Pooja Rani Bohra (born 17 March 1992) is an Indian middleweight boxer. She is two time Asian champion (2019,2021) She won the bronze medal at the 2014 Asian Games in the 75 kg category. She won the gold medal in South Asian Games 2016. She also won Silver (2012) and Bronze (2015) in Asian Championship 75 kg weight categories. She represented India at the Glasgow Commonwealth Games 2014 in the 75 kg category. In 2016, she failed to qualify for the Rio Olympics when she lost at the second round of the Women's World Boxing Championships in May 2016,She is 7 time National champion also  In 2020 She become first Indian to qualify for 2020 Summer Olympics.

Early life 
Pooja Rani Boora hails from Nimriwali village of Haryana state's Bhiwani district, considered to be the sport's cradle in India. It took her a year to find the courage to join the Hawa Singh Boxing Academy in her town, and kept it secret from her father, whom she knew would disapprove, when she did. She would hide her injuries from the sport so that her father would not find out, staying over at friend's houses while her wounds subsided.

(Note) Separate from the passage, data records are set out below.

-- ==== Sys2Proof/Laws/Reports.lean ====
section
/-! SUPPORT. What the byte operations over reports can do; every one of them keeps a report's canonical form. -/

namespace Sys2Proof.Machine

theorem memRead_all {r : Report} {n : Nat} (h : r.length = n) : memRead r 0 n = r := by
  subst h; simp [memRead]

theorem memWrite_all {r v : Report} (h : v.length = r.length) : memWrite r 0 v = v := by
  simp [memWrite, h]

theorem memWrite_length {r v : Report} {k : Nat} (h : k + v.length ≤ r.length) :
    (memWrite r k v).length = r.length := by
  simp [memWrite]; omega

theorem memRead_length {r : Report} {k n : Nat} (h : k + n ≤ r.length) : (memRead r k n).length = n := by
  simp [memRead]; omega

theorem buildReport_length (p : Params) (prev : Report) (r : Byte) :
    (buildReport p prev r).length = prev.length := by
  cases h : p.variant <;> simp [buildReport, h]

theorem Report.wf_iff {p : Params} {r : Report} : r.wf p = true ↔ r.length = p.n := by
  simp [Report.wf]

theorem buildReport_wf {p : Params} {prev : Report} (r : Byte) (h : prev.wf p = true) :
    (buildReport p prev r).wf p = true := by
  rw [Report.wf_iff] at *; rw [buildReport_length, h]

/-- A report of variant A is its three bytes. -/
theorem Report.eq_of_wf_A {p : Params} {r : Report} (hp : p.variant = .A) (h : r.wf p = true) :
    ∃ x y b, r = [x, y, b] := by
  have h3 : r.length = 3 := by simpa [Report.wf, Params.n, hp] using h
  exact List.length_eq_three.mp h3

/-- A report of variant B is its four bytes. -/
theorem Report.eq_of_wf_B {p : Params} {r : Report} (hp : p.variant = .B) (h : r.wf p = true) :
    ∃ x y z b, r = [x, y, z, b] := by
  have h4 : r.length = 4 := by simpa [Report.wf, Params.n, hp] using h
  match r, h4 with
  | [x, y, z, b], _ => exact ⟨x, y, z, b, rfl⟩

/-- The compare finds a difference in two reports of `n` bytes exactly when they are not equal. -/
theorem reportsDiffer_iff {n : Nat} {a b : Report} (ha : a.length = n) (hb : b.length = n) :
    reportsDiffer n a b = true ↔ a ≠ b := by
  have key : reportsDiffer n a b = false ↔ a = b := by
    simp only [reportsDiffer, List.any_eq_false, List.mem_range, bne_iff_ne, ne_eq, Decidable.not_not]
    constructor
    · intro h
      refine List.ext_getElem (ha.trans hb.symm) fun k hka hkb => ?_
      simpa [byteAt, hka, hkb] using h k (ha ▸ hka)
    · rintro rfl k _; rfl
  cases hd : reportsDiffer n a b <;> simp_all

/-- For well-formed reports the compare of MSEND is inequality of the reports. -/
theorem State.changed_iff {s : State} (h : s.reportsWf) : s.changed = true ↔ s.cur ≠ s.last :=
  reportsDiffer_iff (Report.wf_iff.mp h.1) (Report.wf_iff.mp h.2)

/-- For well-formed reports the copy makes `LAST` equal to `CUR`. -/
theorem State.copyToLast_eq {s : State} (h : s.reportsWf) : s.copyToLast = { s with last := s.cur } := by
  have hc := Report.wf_iff.mp h.1
  have hl := Report.wf_iff.mp h.2
  simp only [State.copyToLast, memRead_all hc, memWrite_all (hc.trans hl.symm)]

/-- The writes of BUILD keep both reports in form. -/
theorem State.writeCur_reportsWf {s : State} (h : s.reportsWf) : s.writeCur.reportsWf :=
  ⟨buildReport_wf _ h.1, h.2⟩

/-- The copy keeps both reports in form. -/
theorem State.copyToLast_reportsWf {s : State} (h : s.reportsWf) : s.copyToLast.reportsWf := by
  rw [State.copyToLast_eq h]; exact ⟨h.1, h.1⟩

/-- The reports right after reset are in form, for all parameters. -/
theorem State.resetOf_reportsWf (p : Params) : (State.resetOf p).reportsWf := by
  constructor <;> simp [State.resetOf, Report.wf]

/-- Reports at their reset value are in form. -/
theorem State.reportsAtReset_reportsWf {s : State} (h : s.reportsAtReset) : s.reportsWf := by
  constructor <;> simp [Report.wf_iff, h.1, h.2]

theorem State.resetOf_reportsAtReset (p : Params) : (State.resetOf p).reportsAtReset := ⟨rfl, rfl⟩

end Sys2Proof.Machine
end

Pooja had to fight against her father's dislike of the sport to be allowed to compete professionally for almost six months. In an interview, she mentions how her father would tell her that 'good children did not play boxing'. When her father found out about her boxing ambitions, he banned her from attending classes. Her coach Sanjay Kumar Sheoran had to plead with her family to allow her to compete. Even so, it took nearly six months to convince her parents to allow her to box professionally.

Her first major win came in 2009 defeating a leading Haryana boxer Preeti Beniwal in the state championships, she became a youth state champion and followed it up with a silver in the Youth Nationals in the 60kg category. Her family start supporting her and her father rewarded her with a bike.

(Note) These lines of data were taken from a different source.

/-! ### The table of micro-steps, the step and reset, as listed -/

/-- Settles O43, from the two branches of `step` and the wait of an idle block. -/
theorem stepTakesMicroSteps : Obligations.StepTakesMicroSteps := by
  intro s rest
  have hempty (h : s.script = []) : step s = .next s.microStep := by simp only [step, h]
  refine ⟨fun h => ?_, hempty, fun h hidle => ?_, fun code inp h => ?_⟩
  · simp only [step, h, stimulate]
  · rw [hempty h, State.microStep_idle hidle]
  · simp only [step, h, stimulate]; rfl

/-- Settles O46: each byte of `N` copies of 0x00 is 0x00. -/
theorem resetValuesAsListed : Obligations.ResetValuesAsListed := by
  intro p
  have hbyte (k : Nat) (hk : k < p.n) : (List.replicate p.n 0x00#8)[k]? = some 0x00#8 := by simp [hk]
  exact ⟨fun k hk => ⟨hbyte k hk, hbyte k hk⟩, State.resetOf_reportsWf p, rfl, rfl, rfl, rfl, rfl, rfl⟩

/-- The rows of the reads, as O42 lists them: the bit written, and where the read leads. -/
theorem State.microStep_rd {s : State} {i : Fin 8} (hq : s.seq = .rd i) :
    ∃ b, (∀ k : Fin 8, b.getLsbD k.val = if k = i then s.inp.ser[i] else s.raw.getLsbD k.val) ∧
      (∀ j : Fin 8, j.val = i.val + 1 →
        s.microStep = { s with raw := b, seq := .ckHi j, trace := s.trace ++ [.read .ser s.inp.ser[i]] }) ∧
      (i = 7 → s.op = some .sample →
        s.microStep = { s with
          raw := b, seq := .idle, op := none, result := .rawOut b, trace := s.trace ++ [.read .ser s.inp.ser[i]] }) ∧
      (i = 7 → s.op = some .build ∨ s.op = some .cycle →
        s.microStep = { s with raw := b, seq := .bld, trace := s.trace ++ [.read .ser s.inp.ser[i]] }) := by
  refine ⟨setBit s.raw i s.inp.ser[i], fun k => setBit_getLsbD _ _ _ _, fun j hj => State.microStep_rd_next hq hj, ?_, ?_⟩
  · rintro rfl ho
    rw [State.microStep_rd_last hq, State.afterSample_of_sample (s := s.sampleBit 7) ho]; rfl
  · rintro rfl ho
    rw [State.microStep_rd_last hq, State.afterSample_of_builds (s := s.sampleBit 7) ho]; rfl

/-- Settles O42, row by row. -/
theorem microStepsFollowTheTable : Obligations.MicroStepsFollowTheTable := by
  intro s
  refine ⟨fun hq hr => ?rdy, fun hq hr => ?notReady, State.microStep_ldLo, State.microStep_ldHi,
    fun i => State.microStep_ckHi, fun i => State.microStep_ckLo, fun i => State.microStep_rd, fun hq ho => ?bldCycle,
    fun hq ho => ?bldBuild, fun hq hwf hd => ?cmpDiffer, fun hq hwf hd => ?cmpEqual, fun hq hwf => ?cpy, fun hq hwf => ?tx,
    fun hq hf => ?ledOn, fun hq hf => ?ledOff⟩
  case rdy => rw [State.microStep_rdy_ready hq hr, State.sampleReady, hr]; rfl
  case notReady => rw [State.microStep_rdy_not_ready hq hr, State.sampleReady, hr]; rfl
  case bldCycle => rw [State.microStep_bld hq, State.afterBuild_of_cycle (s := s.writeCur) ho]; rfl
  case bldBuild =>
    rw [State.microStep_bld hq, State.afterBuild_of_ne_cycle (s := s.writeCur) (by simp [ho])]; rfl
  case cmpDiffer => rw [State.microStep_cmp_changed hq ((State.changed_iff hwf).mpr hd)]; rfl
  case cmpEqual =>
    have hchanged : s.changed = false := Bool.eq_false_iff.mpr fun hc => (State.changed_iff hwf).mp hc hd
    rw [State.microStep_cmp_equal hq hchanged]; rfl
  case cpy => rw [State.microStep_cpy hq, State.copyToLast_eq hwf]; rfl
  case tx => rw [State.microStep_tx hq, State.transmit, memRead_all (Report.wf_iff.mp hwf.2)]; rfl
  case ledOn => rw [State.microStep_led hq, State.toggleLed_of_set hf]; rfl
  case ledOff => rw [State.microStep_led hq, State.toggleLed_of_clear hf]; rfl

end Sys2Proof.Machine

/-! PROOFS (30_encoding.md). The command port: the decoder and the encoder (R76, R80), what one step makes of each form in
which an operation is presented (R79, R83), and runs of operations presented by their codes (R62). -/

namespace Sys2Proof.Machine

/-! ### The decoder and the encoder -/

@[simp] theorem decodeOp_encode (i : Instr) : decodeOp (encode i) = i := by
  cases i <;> rfl

@[simp] theorem encode_decodeOp (w : OpCode) : encode (decodeOp w) = w := by
  revert w; decide

theorem decodeWord_of_short {nbits : Nat} (h : nbits < 3) (w : Nat) : decodeWord nbits w = .error .shorterThanCmd3 := by
  simp [decodeWord, commandCode, h]

theorem decodeWord_of_outside {nbits w : Nat} (hn : 3 ≤ nbits) (hw : 8 ≤ w) :
    decodeWord nbits w = .error .bitOutsideCmd3 := by
  simp [decodeWord, commandCode, Nat.not_lt.mpr hn, hw]

theorem decodeWord_of_cmd3 {nbits w : Nat} (hn : 3 ≤ nbits) (hw : w < 8) :
    decodeWord nbits w = .ok (decodeOp (BitVec.ofNat 3 w)) := by
  simp [decodeWord, commandCode, Nat.not_lt.mpr hn, Nat.not_le.mpr hw]

/-- A table word that names an operation puts a code of that operation on the port. -/
theorem decodeOp_portCode {nbits w : Nat} {i : Instr} (h : decodeTableWord nbits w = some i) :
    decodeOp (portCode nbits w) = i := by
  unfold decodeTableWord decodeWord at h
  unfold portCode
  cases hc : commandCode nbits w with
  | ok c => rw [hc] at h; exact Option.some.inj h
  | error e => rw [hc] at h; cases h

/-- Settles O1, from the lemma of each operation. -/
theorem codesNameTheirOperations : Obligations.CodesNameTheirOperations :=
  ⟨Laws.CodeOnPort.sample, Laws.CodeOnPort.build, Laws.CodeOnPort.msend, Laws.CodeOnPort.cycle, Laws.CodeOnPort.getrep,
    Laws.CodeOnPort.setrep, Laws.CodeOnPort.wrchunk, Laws.CodeOnPort.unhreq⟩

/-- Settles O2, from the two inverse laws. -/
theorem codesAndOperationsCorrespond : Obligations.CodesAndOperationsCorrespond :=
  ⟨decodeOp_encode, encode_decodeOp⟩

/-- Settles O3: the operation a number below 8 names is encoded by that number, as the encoder inverts the decoder. -/
theorem onlyThreeBitWordsAreCommands : Obligations.OnlyThreeBitWordsAreCommands := by
  intro nbits w
  refine ⟨fun h => decodeWord_of_short h w, decodeWord_of_outside, fun hn hw => ⟨_, decodeWord_of_cmd3 hn hw, ?_⟩⟩
  rw [encode_decodeOp, BitVec.toNat_ofNat, Nat.mod_eq_of_lt hw]

/-! ### One step, by the form in which the operation is presented -/

section Presented

variable {s : State} {inp : Inputs} {rest : List Stimulus}

theorem step_of_op {code : OpCode} (h : s.script = .op code inp :: rest) :
    step s = exec (decodeOp code) { s with script := rest, inp := inp } := by
  rw [step, h]; rfl

theorem step_of_hostreq {req : Request} (h : s.script = .hostreq req inp :: rest) :
    step s = exec (classify s.cfg req) { s with script := rest, inp := inp } := by
  rw [step, h]; rfl

end Presented

/-- The classification in the lines of R79. -/
theorem classify_eq (p : Params) (r : Request) :
    classify p r =
      if r.classSpecific = false then .unhreq
      else if r.type = .getReport then .getrep
      else if r.type = .setReport ∧ p.hasSetrep = true then .setrep
      else .unhreq := by
  obtain ⟨classSpecific, type⟩ := r
  cases classSpecific with
  | false => rfl
  | true => cases type <;> simp [classify]

/-- Settles O4, from what a step makes of a presented code. -/
theorem stepRunsThePresentedOperation : Obligations.StepRunsThePresentedOperation :=
  fun _ _ _ _ => step_of_op

/-- Settles O5: the word stands as the next stimulus, by a code of its operation. -/
theorem placedWordRunsNext : Obligations.PlacedWordRunsNext := by
  intro s nbits w i h
  rw [State.withFetchWord_eq, step_of_op (s.present_script _ _), decodeOp_portCode h]
  rfl

/-- Settles O7, from what a step makes of a request and from the lines of R79. -/
theorem hostRequestIsClassified : Obligations.HostRequestIsClassified := by
  intro s req inp rest h
  rw [step_of_hostreq h, classify_eq]

/-! ### No operation reads or writes the stimuli to come -/

/-- The state with other stimuli to come. -/
def State.withScript (s : State) (q : List Stimulus) : State := { s with script := q }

In Diwali 2017, she burnt her hand, which kept her out for six months. Eager to make up for lost time, she hurried into training and sustained a shoulder injury. Her confidence dented, Rani felt it was better to switch to the 81kg category. In April 2019, she won the ASBC Asian Championship gold  by defeating China's Wang Lina.

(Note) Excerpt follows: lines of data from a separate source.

-- ==== Sys2Proof/Machine/Ops.lean ====
section
/-! DEFINITION. The operations every block shares: the clock, the configuration, the alert table's slots,
the outputs, the notice queue and Power Control's activity and wake causes. -/

namespace Sys2Proof.Machine

/-- What a command answers. -/
abbrev Result := Host.Outcome State Fault Refusal

/-! ### Clock and outputs -/

/-- The clock brought forward to an instant; it never goes back (log entry 4). -/
def State.advance (s : State) (t : Micros) : State := { s with now := max s.now t }

/-- The start of an event: nothing put out yet (log entry 10). -/
def State.begin (s : State) : State := { s with out := Outputs.none }

/-- An answer given at once on the application link (R179). -/
def State.answer (s : State) (a : LinkAnswer) : State := { s with out := { s.out with link := some a } }

/-- A signal sent on the air. -/
def State.emit (s : State) (a : AirSignal) : State :=
  { s with out := { s.out with air := s.out.air ++ [a] } }

/-! ### Configuration -/

/-- Values that stand for the configuration in force while there is none. No reachable event reads them:
nothing reaches the blocks before CONFIGURE (R183, log entry 14). -/
def noSettings : Settings where
  tag := 1
  hopLimit := 4
  threshold := 2
  listenInterval := 500
  awakeHold := 10
  holdLimit := 800
  zoneHold := 30
  reportStep := 10
  doze := false

/-- The configuration in force (R178). -/
def State.settings (s : State) : Settings := s.al.config.getD noSettings

/-- CONFIGURED (R178). -/
def State.configured (s : State) : Bool := s.al.config.isSome

/-- Participation is FULL (R108). -/
def State.fullPart (s : State) : Bool := s.al.participation == .full

/-- The category map's entry for a category (R15). -/
def State.category (s : State) (c : Nat) : CategoryEntry := s.atc.map.getD c ⟨0, .optional, .none⟩

/-! ### Table slots -/

/-- The entry in a table slot. -/
def State.entryAt (s : State) (i : Nat) : Option Entry := (s.atc.table[i]?).bind TableSlot.entry

/-- The generation of a table slot (R17). -/
def State.genAt (s : State) (i : Nat) : BitVec 8 := ((s.atc.table[i]?).map TableSlot.gen).getD 0

/-- The handle of a slot's current occupant (R2). -/
def State.handleAt (s : State) (i : Nat) : Handle := ⟨i, s.genAt i⟩

/-- The table changed. -/
def State.withTable (s : State) (t : List TableSlot) : State := { s with atc := { s.atc with table := t } }

/-- One table slot changed. -/
def State.modifySlot (s : State) (i : Nat) (f : TableSlot → TableSlot) : State :=
  s.withTable (s.atc.table.modify i f)

/-- The entry of a slot changed, if the slot holds one. -/
def State.modifyEntry (s : State) (i : Nat) (f : Entry → Entry) : State :=
  s.modifySlot i fun sl => { sl with entry := sl.entry.map f }

/-- Every entry of the table changed. -/
def State.mapEntries (s : State) (f : Entry → Entry) : State :=
  s.withTable (s.atc.table.map fun sl => { sl with entry := sl.entry.map f })

/-- The slot that holds the entry of an identity (R1, R17). -/
def State.slotOf (s : State) (id : Identity) : Option Nat :=
  s.atc.table.findIdx? fun sl => sl.entry.any fun e => e.id == id

/-- The occupied slots with their entries, in slot order. -/
def State.entries (s : State) : List (Nat × Entry) :=
  s.atc.table.zipIdx.filterMap fun p => p.1.entry.map fun e => (p.2, e)

/-- The number of a table slot a handle proceeds to (R2): the slot holds an entry of its generation. -/
def State.handleOk (s : State) (h : Handle) : Bool :=
  (s.entryAt h.slot).isSome && s.genAt h.slot == h.gen

/-- Whether the entry is COLLECTING. -/
def Entry.collecting (e : Entry) : Bool :=
  match e.state with
  | .collecting _ => true
  | _ => false

/-- Whether the entry is EXPIRED. -/
def Entry.isExpired (e : Entry) : Bool :=
  match e.state with
  | .expired _ => true
  | _ => false

/-- The state of an entry as it is reported. -/
def EntryState.name : EntryState → EntryStateName
  | .collecting _ => .collecting
  | .presenting => .presenting
  | .held => .held
  | .acknowledged => .acknowledged
  | .cancelled => .cancelled
  | .expired _ => .expired

/-- The remaining lifetime in whole seconds (R43); 0 in EXPIRED. -/
def Entry.remaining (e : Entry) (now : Micros) : Nat :=
  if e.isExpired then 0 else (e.lifetimeEnd - now) / 1000000

/-! ### Minimum of a list -/

/-- The first of the least elements of a list under a strict order. -/
def pickLeast {α : Type} (less : α → α → Bool) : List α → Option α
  | [] => none
  | x :: xs => some (xs.foldl (fun best y => if less y best then y else best) x)

/-- The strict lexicographic order of pairs of numbers. -/
def pairLess (a b : Nat × Nat) : Bool := a.1 < b.1 || (a.1 == b.1 && a.2 < b.2)

/-! ### Notices -/

/-- The notice queue changed. -/
def State.withNotices (s : State) (l : List Notice) : State := { s with al := { s.al with notices := l } }

/-- A notice queued (R190): merged, joined at the young end, or lost with NOTICE-OVERFLOW. -/
def State.queueNotice (s : State) (n : Notice) : State :=
  if n ∈ s.al.notices then s
  else if s.al.notices.length < 24 then s.withNotices (s.al.notices ++ [n])
  else s.setNoticeOverflow

/-! ### Power Control -/

/-- The awake-hold timer set. -/
def State.withHold (s : State) (h : AwakeHold) : State := { s with pwc := { s.pwc with hold := h } }

/-- A wake cause (R117, R118): in DOZE the first one starts the 2 ms warm-up, removes the sample schedule
and closes an open window. -/
def State.wakeCause (s : State) : State :=
  if s.pwc.power = .doze ∧ s.pwc.warmUp = none then
    { s with pwc := { s.pwc with warmUp := some (s.now + millis 2), nextWindow := none, window := none } }
  else s

/-- The awake-hold timer restarted at its full duration (R112). It does not run before CONFIGURE has
started it (log entry 14). -/
def State.restartHold (s : State) : State :=
  if s.configured then s.withHold (.running (s.now + seconds s.settings.awakeHold)) else s

/-- An activity report of FP or AL (R112, R117). -/
def State.activity (s : State) : State :=
  match s.pwc.power with
  | .awake => s.restartHold
  | .doze => s.wakeCause

end Sys2Proof.Machine
end

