-- ==== Sys2Proof/Machine/EventEnd.lean ====
section
/-! DEFINITION. What happens at the end of every event: R90 takes a head, R172 sends a report, R113 enters
DOZE, and R117 makes an event in DOZE that breaks its conditions a wake cause (log entry 16). -/

namespace Sys2Proof.Machine

/-- Power Control's state changed. -/
def State.withPwc (s : State) (x : Pwc) : State := { s with pwc := x }

/-- No entry waits to relay or to send its tally (R113, condition 6). -/
def State.noWaits (s : State) : Bool :=
  s.atc.table.all fun sl =>
    sl.entry.all fun e => !e.relay.state.isWaiting && !e.tallySend.state.isWaiting

/-- Conditions 4 to 8 of R113. -/
def State.workless (s : State) : Bool :=
  s.slc.queue.isEmpty && s.slc.current.isNone && s.slc.stage.isEmpty
    && s.sa.slots.all Option.isNone
    && s.noWaits
    && s.tu.outstanding.isNone
    && s.fp.pageFifo.isEmpty && s.slc.rxFifo.isEmpty

/-- Conditions 1 to 8 of R113. -/
def State.mayDoze (s : State) : Bool :=
  s.configured && s.settings.doze && s.pwc.power == .awake && s.pwc.hold == .runOut && s.workless

/-- DOZE entered (R114, R110): the SLC enters DOZE-SAMPLING, its last-activity time kept, and the first
sample window is one listen interval away. -/
def State.enterDoze (s : State) : State :=
  let s := s.withSlc { s.slc with
    lastActivity := s.lastActivityTime, medium := .dozeSampling, busyStart := none, quietSince := none }
  s.withPwc { s.pwc with
    power := .doze, nextWindow := some (s.now + millis s.settings.listenInterval), window := none,
    warmUp := none }

/-- PWC at the end of an event (R113, R117). -/
def State.settlePower (s : State) : State :=
  if s.mayDoze then s.enterDoze
  else if s.workless then s
  else s.wakeCause

/-- The end of an event: R90, then R172, then R113 and R117. -/
def State.finish (s : State) : State := s.takeHead.sendReport.settlePower

/-- An event: its outputs are its own, its effect is `f`, and its end is that of every event. -/
def event (f : State → State) (s : State) : Result := .next (f s.begin).finish

end Sys2Proof.Machine
end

Pooja also serves as an Income Tax inspector at the Haryana government.

Boxing career
Pooja won the National Youth Boxing Championship in 2009, after which she broke through to the national stage. She then won the silver medal at the Asian Boxing Championships 2012 and the Arafura Games held in Australia in 2012, making her one of the top contenders to qualify for the 2016 Olympics at Rio. However, she lost at the second round of the AIBA Women's World Boxing Championships in 2016 and thus failed to qualify for the Rio Olympics.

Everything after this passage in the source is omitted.